Stored data:
- - - -

-- ==== Sys2Proof/Machine/Issue.lean ====
section
/-! DEFINITION. Segment descriptors, and the issue of a vector job (R100-R110): the checks in their order, the streams'
footprints, the port assignment, the charges of a captured descriptor, and the ledger's answer. -/

namespace Sys2Proof.Machine

/-! ### Segment descriptors (R185) -/

/-- A descriptor from its 16 bytes. -/
def parseDesc (b : List Byte) : SegDesc :=
  let w0 := leVal (b.take 4)
  let w1 := leVal ((b.drop 4).take 4)
  let w2 := leVal ((b.drop 8).take 4)
  let w3 := leVal ((b.drop 12).take 4)
  { base := w0 + w1 % 65536 * 2 ^ 32, limit := w2, r := w3.testBit 0, w := w3.testBit 1, x := w3.testBit 2,
    minpl := bits w3 5 4, present := w3.testBit 7,
    bad := decide (65536 ≤ w1) || decide (256 ≤ w3) || w3.testBit 3 || w3.testBit 6 }

/-- Physical address of the descriptor of a selector. -/
def State.descAddr (s : State) (sel : Nat) : Nat :=
  ((s.rd R.STM_DTBASE_LO).toNat / 16 * 16 + s.f R.STM_DTBASE_HI 15 0 * 2 ^ 32 + sel / 8 * 16) % 2 ^ 48

/-- The selector is non-null, aligned, and its index lies below STM_DTCOUNT (R103). -/
def State.selOk (s : State) (sel : Nat) : Bool :=
  decide (8 ≤ sel) && sel % 8 == 0 && decide (sel / 8 < s.f R.STM_DTCOUNT 13 0)

/-- The descriptor's conditions of R103 for a level and rights. -/
def SegDesc.usable (d : SegDesc) (pl : Nat) (needR needW : Bool) : Bool :=
  d.present && !d.bad && d.minpl != 2 && decide (d.minpl ≤ pl) && (!needR || d.r) && (!needW || d.w)

/-- What a step of an issue answers: a value, a fault found at issue (code, FSEL, FADDR), or a wait: for a remote
response, or for a bank or channel that accepts no access now. -/
inductive Chk (α : Type) where
  | ok (a : α)
  | fault (code fsel faddr : Nat)
  | need (dev w len addr : Nat) (data : List Byte)
  | wait
  deriving DecidableEq, Repr

/-- The next step of an issue, if this one answered a value. -/
def chkBind {α β : Type} (r : State × Chk α) (k : State → α → State × Chk β) : State × Chk β :=
  match r with
  | (s, .ok a) => k s a
  | (s, .fault c f x) => (s, .fault c f x)
  | (s, .need dv w n a d) => (s, .need dv w n a d)
  | (s, .wait) => (s, .wait)

/-- The outcome of a read as an issue step: a bus error is VF_BUS with the operand given. -/
def accChk (r : State × AccRes) (w : Who) (a fsel faddr : Nat) : State × Chk (List Byte) :=
  match r with
  | (s, .ok d) => (s, .ok d)
  | (s, .err _) => (s, .fault 9 fsel faddr)
  | (s, .wait) => (s, .wait)
  | (s, .control _) =>
    let (m, c) := s.controlRefusal w a false
    (s.busError m 30 false c a, .fault 9 fsel faddr)
  | (s, .need dv w n a d) => (s, .need dv w n a d)

/-- Low 32 bits of a signed offset: FADDR (R85). -/
def faddrOf (i : Int) : Nat := ofSigned 32 i

/-- WIDE of FSEL (R85): the offset was negative or at least 2^32. -/
def wideOf (i : Int) : Nat := if i < 0 ∨ (2 ^ 32 : Nat) ≤ i then 2 ^ 19 else 0

/-- A selector's descriptor read and checked (R103): VF_SEG for a failed check, VF_BUS for a failed read; `off` is the offset
recorded. -/
def State.segment (s : State) (w : Who) (ans : List RemoteAnswer) (pl sel operand : Nat) (off : Int) (needR needW : Bool) :
    State × Chk SegDesc :=
  let fsel := sel + operand * 65536 + wideOf off
  if s.selOk sel = false then (s, .fault 7 fsel (faddrOf off))
  else chkBind (accChk (s.readAns w ans (s.descAddr sel) 16) w (s.descAddr sel) fsel (faddrOf off)) (fun s1 b =>
    let d := parseDesc b
    if d.usable pl needR needW then (s1, .ok d) else (s1, .fault 7 fsel (faddrOf off)))

/-- Descriptors for a list of uses (selector, operand, FADDR, R, W), in order, added to those captured. -/
def State.segments (s : State) (w : Who) (ans : List RemoteAnswer) (pl : Nat) :
    List (Nat × Nat × Int × Bool × Bool) → List (Nat × SegDesc) → State × Chk (List (Nat × SegDesc))
  | [], acc => (s, .ok acc)
  | (sel, k, fa, r, wr) :: t, acc =>
    chkBind (s.segment w ans pl sel k fa r wr) (fun s1 d =>
      s1.segments w ans pl t (if acc.any (fun e => e.1 == sel) then acc else acc ++ [(sel, d)]))

/-- A captured descriptor by selector. -/
def segOf (segs : List (Nat × SegDesc)) (sel : Nat) : SegDesc :=
  ((segs.find? (fun e => e.1 == sel)).map (fun e => e.2)).getD {}

/-- A stream addressed by p_i (R140): W of COMPRESS, A of EXPAND. -/
def VJob.byP (v : VJob) (k : Nat) : Bool := (k == 4 && v.has 0x51) || (k == 0 && v.has 0x52)

/-- The selector uses of a job in the order of R103, before SG1: selector, operand, the offset recorded, and the rights needed.
For a W with fewer positions than elements the offset is that of position 0, or of the row of element RI (log 68). -/
def VJob.uses (v : VJob) : List (Nat × Nat × Int × Bool × Bool) :=
  let ri := vw v.words 3
  let idx := v.indexed.map (fun k => ((opnd v.words k).isel, 6, (((opnd v.words k).w2 + 4 * ri : Nat) : Int), true, false))
  let dat := fun k (r w : Bool) =>
    let o := opnd v.words k
    let at_ := if k = 4 ∧ opOneOut v.last.op = true then 0 else if k = 4 ∧ opMat v.last.op = true then ri / v.kOf else ri
    (o.sel, k, (if o.form = 2 ∨ v.byP k = true then (o.w1 : Int) else v.pos k at_), r, w)
  idx ++ (if v.hasM then [dat 5 true false] else []) ++ v.sources.map (fun k => dat k true false) ++
    (if v.hasW then [dat 4 false true] else [])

- - - -

### REQUIREMENT
When you reach the line holding "def wideOf (i" in the records above, begin reproducing exactly, stop after the line holding "def VJob.byP (v", and output nothing else.

### THE ANSWER
def wideOf (i : Int) : Nat := if i < 0 ∨ (2 ^ 32 : Nat) ≤ i then 2 ^ 19 else 0

/-- A selector's descriptor read and checked (R103): VF_SEG for a failed check, VF_BUS for a failed read; `off` is the offset
recorded. -/
def State.segment (s : State) (w : Who) (ans : List RemoteAnswer) (pl sel operand : Nat) (off : Int) (needR needW : Bool) :
    State × Chk SegDesc :=
  let fsel := sel + operand * 65536 + wideOf off
  if s.selOk sel = false then (s, .fault 7 fsel (faddrOf off))
  else chkBind (accChk (s.readAns w ans (s.descAddr sel) 16) w (s.descAddr sel) fsel (faddrOf off)) (fun s1 b =>
    let d := parseDesc b
    if d.usable pl needR needW then (s1, .ok d) else (s1, .fault 7 fsel (faddrOf off)))

/-- Descriptors for a list of uses (selector, operand, FADDR, R, W), in order, added to those captured. -/
def State.segments (s : State) (w : Who) (ans : List RemoteAnswer) (pl : Nat) :
    List (Nat × Nat × Int × Bool × Bool) → List (Nat × SegDesc) → State × Chk (List (Nat × SegDesc))
  | [], acc => (s, .ok acc)
  | (sel, k, fa, r, wr) :: t, acc =>
    chkBind (s.segment w ans pl sel k fa r wr) (fun s1 d =>
      s1.segments w ans pl t (if acc.any (fun e => e.1 == sel) then acc else acc ++ [(sel, d)]))

/-- A captured descriptor by selector. -/
def segOf (segs : List (Nat × SegDesc)) (sel : Nat) : SegDesc :=
  ((segs.find? (fun e => e.1 == sel)).map (fun e => e.2)).getD {}

/-- A stream addressed by p_i (R140): W of COMPRESS, A of EXPAND. -/
def VJob.byP (v : VJob) (k : Nat) : Bool := (k == 4 && v.has 0x51) || (k == 0 && v.has 0x52)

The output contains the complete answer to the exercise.